Dokumentation (english)

Embeddings Similarity Recommendation

Semantic similarity recommendation using sentence transformers. Creates embeddings for item descriptions and recommends similar items based on cosine similarity.

Semantic similarity recommendation using sentence transformers. Creates embeddings for item descriptions and recommends similar items based on cosine similarity.

When to use:

  • Have rich textual item descriptions
  • Need semantic understanding beyond keyword matching
  • Want to capture meaning and context
  • Multi-language content

Strengths: Understands semantics and context, handles synonyms and paraphrasing, works across languages, dense representations Weaknesses: Requires good text data, computationally intensive, needs sufficient GPU/CPU resources, not personalized without interaction data

How it Works

Embeddings Similarity uses pre-trained transformer models (like BERT, Sentence-BERT) to convert item descriptions into dense vector representations (embeddings) that capture semantic meaning.

The process:

  1. Encode Items: Each item description is converted to a fixed-size embedding vector (e.g., 384 dimensions)
  2. User Profile: Create user embeddings by aggregating embeddings of items they've interacted with
  3. Similarity Search: Find items with embeddings most similar (cosine similarity) to user profile
  4. Ranking: Return top-K most similar items

Key Advantage: Unlike TF-IDF which only matches keywords, embeddings understand that "smartphone" and "mobile phone" are semantically similar, or that "luxury hotel" and "5-star accommodation" convey similar meaning.

Parameters

Feature Configuration

Feature Columns (required) List of columns to use: must include user_id, item_id, and content.

User Column (default: "user_id", required) Name of the column containing user identifiers.
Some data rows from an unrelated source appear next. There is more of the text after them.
-- ==== Sys2Proof/Laws/State.lean ====
section
/-! SUPPORT. One lemma per field for each plain update of a record: what the update leaves as it was. None of them unfolds
more than the update. -/

namespace Sys2Proof.Machine

/-! ## The yard -/

@[simp] theorem Yard.raise_loops (y : Yard) (r : Report) :
    (y.raise r).loops = y.loops := rfl

@[simp] theorem Yard.raise_store (y : Yard) (r : Report) :
    (y.raise r).store = y.store := rfl

@[simp] theorem Yard.raise_capacity (y : Yard) (r : Report) :
    (y.raise r).capacity = y.capacity := rfl

@[simp] theorem Yard.raise_admittedCount (y : Yard) (r : Report) :
    (y.raise r).admittedCount = y.admittedCount := rfl

@[simp] theorem Yard.raise_lastCar (y : Yard) (r : Report) :
    (y.raise r).lastCar = y.lastCar := rfl

@[simp] theorem Yard.raise_checkinSetting (y : Yard) (r : Report) :
    (y.raise r).checkinSetting = y.checkinSetting := rfl

@[simp] theorem Yard.raise_limits (y : Yard) (r : Report) :
    (y.raise r).limits = y.limits := rfl

@[simp] theorem Yard.raise_spkMarks (y : Yard) (r : Report) :
    (y.raise r).spkMarks = y.spkMarks := rfl

@[simp] theorem Yard.raise_lastOrder (y : Yard) (r : Report) :
    (y.raise r).lastOrder = y.lastOrder := rfl

@[simp] theorem Yard.raise_held (y : Yard) (r : Report) :
    (y.raise r).held = y.held := rfl

@[simp] theorem Yard.raise_queues (y : Yard) (r : Report) :
    (y.raise r).queues = y.queues := rfl

@[simp] theorem Yard.raise_readyList (y : Yard) (r : Report) :
    (y.raise r).readyList = y.readyList := rfl

@[simp] theorem Yard.raise_rowCounts (y : Yard) (r : Report) :
    (y.raise r).rowCounts = y.rowCounts := rfl

@[simp] theorem Yard.raise_lampMarks (y : Yard) (r : Report) :
    (y.raise r).lampMarks = y.lampMarks := rfl

@[simp] theorem Yard.raise_runners (y : Yard) (r : Report) :
    (y.raise r).runners = y.runners := rfl

@[simp] theorem Yard.raise_takeLimit (y : Yard) (r : Report) :
    (y.raise r).takeLimit = y.takeLimit := rfl

@[simp] theorem Yard.raise_freeIndex (y : Yard) (r : Report) :
    (y.raise r).freeIndex = y.freeIndex := rfl

@[simp] theorem Yard.modLoop_store (y : Yard) (lp : ScreenId) (g : LoopRec → LoopRec) :
    (y.modLoop lp g).store = y.store := rfl

@[simp] theorem Yard.modLoop_capacity (y : Yard) (lp : ScreenId) (g : LoopRec → LoopRec) :
    (y.modLoop lp g).capacity = y.capacity := rfl

@[simp] theorem Yard.modLoop_admittedCount (y : Yard) (lp : ScreenId) (g : LoopRec → LoopRec) :
    (y.modLoop lp g).admittedCount = y.admittedCount := rfl

@[simp] theorem Yard.modLoop_lastCar (y : Yard) (lp : ScreenId) (g : LoopRec → LoopRec) :
    (y.modLoop lp g).lastCar = y.lastCar := rfl

@[simp] theorem Yard.modLoop_checkinSetting (y : Yard) (lp : ScreenId) (g : LoopRec → LoopRec) :
    (y.modLoop lp g).checkinSetting = y.checkinSetting := rfl
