/-- Settles O60, list by list. -/
theorem requestsRefused : Obligations.RequestsRefused := by
  unfold Obligations.RequestsRefused
  intro s tag hs
  refine ⟨fun n a b d e hn cues plan => ?_, fun n a b x hn => ?_, fun n hn => ?_,
    fun lp st r i b p k a d q hst hr hi hb hp hk hq hq' => ?_, fun hsetup sc ln st r n line h1 h2 hline => ?_⟩
  · simp only [List.forall_mem_cons]
    refine ⟨?_, ?_, ?_, ?_, ?_, ?_, ?_, ?_, ?_, ?_, ?_, ?_, ?_, ?_, ?_, ?_, ?_, ?_, ?_, ?_, ?_, ?_, ?_, ?_, ?_, ?_,
      fun c hc => absurd hc List.not_mem_nil⟩
    all_goals exact exec_refuses hs rfl rfl (withFin_out hn _ s)
  · simp only [List.forall_mem_cons]
    refine ⟨?_, ?_, ?_, ?_, fun c hc => absurd hc List.not_mem_nil⟩
    all_goals exact exec_refuses hs rfl rfl (withFin_out hn _ s)
  · refine request_refused 0x36 tag _ s .unknown hs ?_
    match n, hn with
    | n + 5, _ => rfl
  · simp only [List.forall_mem_cons]
    refine ⟨?_, ?_, ?_, ?_, ?_, ?_, ?_, ?_, ?_, ?_, ?_, ?_, ?_, ?_, ?_, ?_, ?_, ?_, fun c hc => absurd hc List.not_mem_nil⟩
    · exact exec_refuses hs rfl rfl (withStation_out hst _ s)
    · exact exec_refuses hs rfl rfl (withStation_out hst _ s)
    · exact exec_refuses hs rfl rfl (withStation_out hst _ s)
    · exact exec_refuses hs rfl rfl (withRunner_out hr _ s)
    · exact exec_refuses hs rfl rfl (withRunner_out hr _ s)
    · exact exec_refuses hs rfl rfl (withRunner_out hr _ s)
    · exact exec_refuses hs rfl rfl (withRunner_out hr _ s)
    · exact exec_refuses hs rfl rfl (inRange_out (stockRange_item hi q) _ s)
    · exact exec_refuses hs rfl rfl (inRange_out rfl _ s)
    · exact exec_refuses hs rfl rfl (inRange_out (stockRange_item hi q) _ s)
    · exact exec_refuses hs rfl rfl (inRange_out rfl _ s)
    · exact exec_refuses hs rfl rfl (inRange_out (decide_eq_false (by omega)) _ s)
    · exact exec_refuses hs rfl rfl (inRange_out (ok := decide (i ≤ 63)) (decide_eq_false (by omega)) _ s)
    · refine exec_refuses hs rfl rfl ?_
      dsimp only [flagOf, StockMode.of]
      rw [finOf_out hst]
      rfl
    · exact exec_refuses hs rfl rfl (inRange_out (decide_eq_false (by omega)) _ s)
    · refine exec_refuses hs rfl rfl (inRange_out (ok := decide (b ≤ 1023) && _) ?_ _ s)
      rw [decide_eq_false (by omega), Bool.false_and]
    · refine exec_refuses hs rfl rfl ?_
      rw [withFin_val, inRange_out (decide_eq_false (by omega))]
    · refine exec_refuses hs rfl rfl ?_
      rw [withFin_val, finOf_out hk]
  · simp only [List.forall_mem_cons]
    refine ⟨?_, ?_, ?_, ?_, ?_, ?_, ?_, ?_, ?_, ?_, ?_, ?_, ?_, ?_, ?_, ?_, fun c hc => absurd hc List.not_mem_nil⟩
    · refine exec_refuses hs rfl rfl ?_
      rw [withFin_val]
      exact inRun_setup _ _ hsetup
    · exact exec_refuses hs rfl rfl (withFin_setup hsetup sc _)
    · exact exec_refuses hs rfl rfl (withFin_setup hsetup sc _)
    · exact exec_refuses hs rfl rfl (withFin_setup hsetup sc _)
    · refine exec_refuses hs rfl rfl ?_
      rw [withFin_val]
      exact inRun_setup _ _ hsetup
    · exact exec_refuses hs rfl rfl (withFin_setup hsetup sc _)
    · refine exec_refuses hs rfl rfl ?_
      rw [withFin_val]
      exact inRun_setup _ _ hsetup
    · exact exec_refuses hs rfl rfl (withFin_setup hsetup ln _)
    · exact exec_refuses hs rfl rfl (inRun_setup _ _ hsetup)
    · exact exec_refuses hs rfl rfl (withFin_setup hsetup sc _)
    · exact exec_refuses hs rfl rfl (inRun_setup _ _ hsetup)
    · refine exec_refuses hs rfl rfl ?_
      rw [withStation_val, inRun_setup _ _ hsetup]
    · refine exec_refuses hs rfl rfl ?_
      rw [withStation_val, inRange_ok (by rw [orderNumberOk_ok h1 h2, decide_eq_true hline]; rfl), inRun_setup _ _ hsetup]
    · refine exec_refuses hs rfl rfl ?_
      exact (congrFun (withRunner_val r _) s).trans (inRun_setup _ _ hsetup)
    · exact exec_refuses hs rfl rfl (settle_setup hsetup h1 h2 r _)
    · exact exec_refuses hs rfl rfl (settle_setup hsetup h1 h2 r _)
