-- ==== Sys2Proof/Machine/Throttle.lean ====
section
/-! DEFINITION. The notification throttle commands SUB, UNSUB, EVAL and POLL (spec/42_throttle.md). Each is given
for any parameters and then for this hardware's. -/

namespace Sys2Proof.Machine

/-- SUB with the parameters `P`: arm the throttle from scratch, with the zero sentinel (R151). -/
def runSub (P : Params) (s : State) : State :=
  complete .none 0#48
    ((((((s.setSubd 1#1).setSkip 0#6).setMand (BitVec.ofNat 3 P.mandSubscribe)).setLax 0#16).setLay 0#16).setLaz 0#16)

/-- UNSUB: the throttle becomes inert, the counters stay (R152). -/
def runUnsub (s : State) : State := complete .none 0#48 (s.setSubd 0#1)

/-- Step 5, the skip path: the skip count goes up, never past `SKIP_CAP` (R159). -/
def skipSample (P : Params) (s : State) : State :=
  s.setSkip (BitVec.ofNat 6 (min (s.regs.skip.toNat + 1) P.skipCap))

/-- The register writes of step 6, the send path (R160). -/
def acceptSample (P : Params) (sample : RawSample) (s : State) : State :=
  let m := raisedMand P sample s.regs
  let cur := decodeSample sample
  ((((s.setMand (BitVec.ofNat 3 (m - 1))).setSkip 0#6).setLax (BitVec.ofInt 16 cur.x)).setLay
    (BitVec.ofInt 16 cur.y)).setLaz (BitVec.ofInt 16 cur.z)

/-- The send path: the register writes, then one notification; its failure is reported and rolls nothing back
(R160, R161). -/
def sendSample (P : Params) (sample : RawSample) (data : BitVec 48) (s : State) : State :=
  match notify sample (acceptSample P sample s) with
  | (.ok, s1) => complete .send data s1
  | (.fail, s1) => raise .channelError .send data s1

/-- One evaluation of `sample`, the body of EVAL and the second half of POLL, answering `data` (R154, R155,
R165). -/
def evaluate (P : Params) (sample : RawSample) (data : BitVec 48) (s : State) : State :=
  if s.regs.subd = 0#1 then complete .inert data s
  else if sendDecision P sample s.regs then sendSample P sample data s
  else complete .skip data (skipSample P s)

/-- EVAL with the parameters `P` (R154). -/
def runEval (P : Params) (sample : RawSample) (s : State) : State := evaluate P sample 0#48 s

/-- POLL once the driver is ready: the burst read, then the evaluation of the bytes just read (R165 to R168). -/
def readAndEvaluate (P : Params) (s : State) : State :=
  match readBlock P s with
  | (some r, s1) => evaluate P r r.pack s1
  | (none, s1) => raise .busError .none 0#48 s1

/-- POLL with the parameters `P` (R102, R165). -/
def runPoll (P : Params) (s : State) : State := whenReady (readAndEvaluate P) s

/-- SUB (R151). -/
def execSub (s : State) : Host.Outcome State Fault Refusal :=
  .next (runSub Config.params s)

/-- UNSUB (R152). -/
def execUnsub (s : State) : Host.Outcome State Fault Refusal :=
  .next (runUnsub s)

/-- EVAL (R154). -/
def execEval (sample : RawSample) (s : State) : Host.Outcome State Fault Refusal :=
  .next (runEval Config.params sample s)

/-- POLL (R165). -/
def execPoll (s : State) : Host.Outcome State Fault Refusal :=
  .next (runPoll Config.params s)

end Sys2Proof.Machine
end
Each unique value represents a different user.

Item Column (default: "item_id", required) Name of the column containing item identifiers. Each unique value represents a different item to recommend.

Content Column (default: "description", required) Name of the column containing item descriptions or text content. This is encoded into embeddings.

  • Product descriptions, article text, movie plots, job descriptions
  • Longer, richer text generally produces better embeddings
  • Can concatenate multiple fields (title + description + metadata)

Model-Specific Parameters

Embedding Model (default: "sentence-transformers/all-MiniLM-L6-v2") Name of the pre-trained sentence transformer model from HuggingFace.

Popular Models:

  • all-MiniLM-L6-v2: Fast, 384 dimensions, general purpose (default)
  • all-mpnet-base-v2: Better quality, 768 dimensions, slower
  • multi-qa-mpnet-base-dot-v1: Optimized for question-answering
  • all-MiniLM-L12-v2: Balanced speed and quality
  • paraphrase-multilingual-mpnet-base-v2: Multi-language support

Model Selection Guide:

  • Fast/Resource-constrained: all-MiniLM-L6-v2 (default)
  • Best Quality: all-mpnet-base-v2
  • Multi-language: paraphrase-multilingual-*
  • Domain-specific: Fine-tuned models for your domain

Top-K Recommendations (default: 10) Number of items to recommend for each user.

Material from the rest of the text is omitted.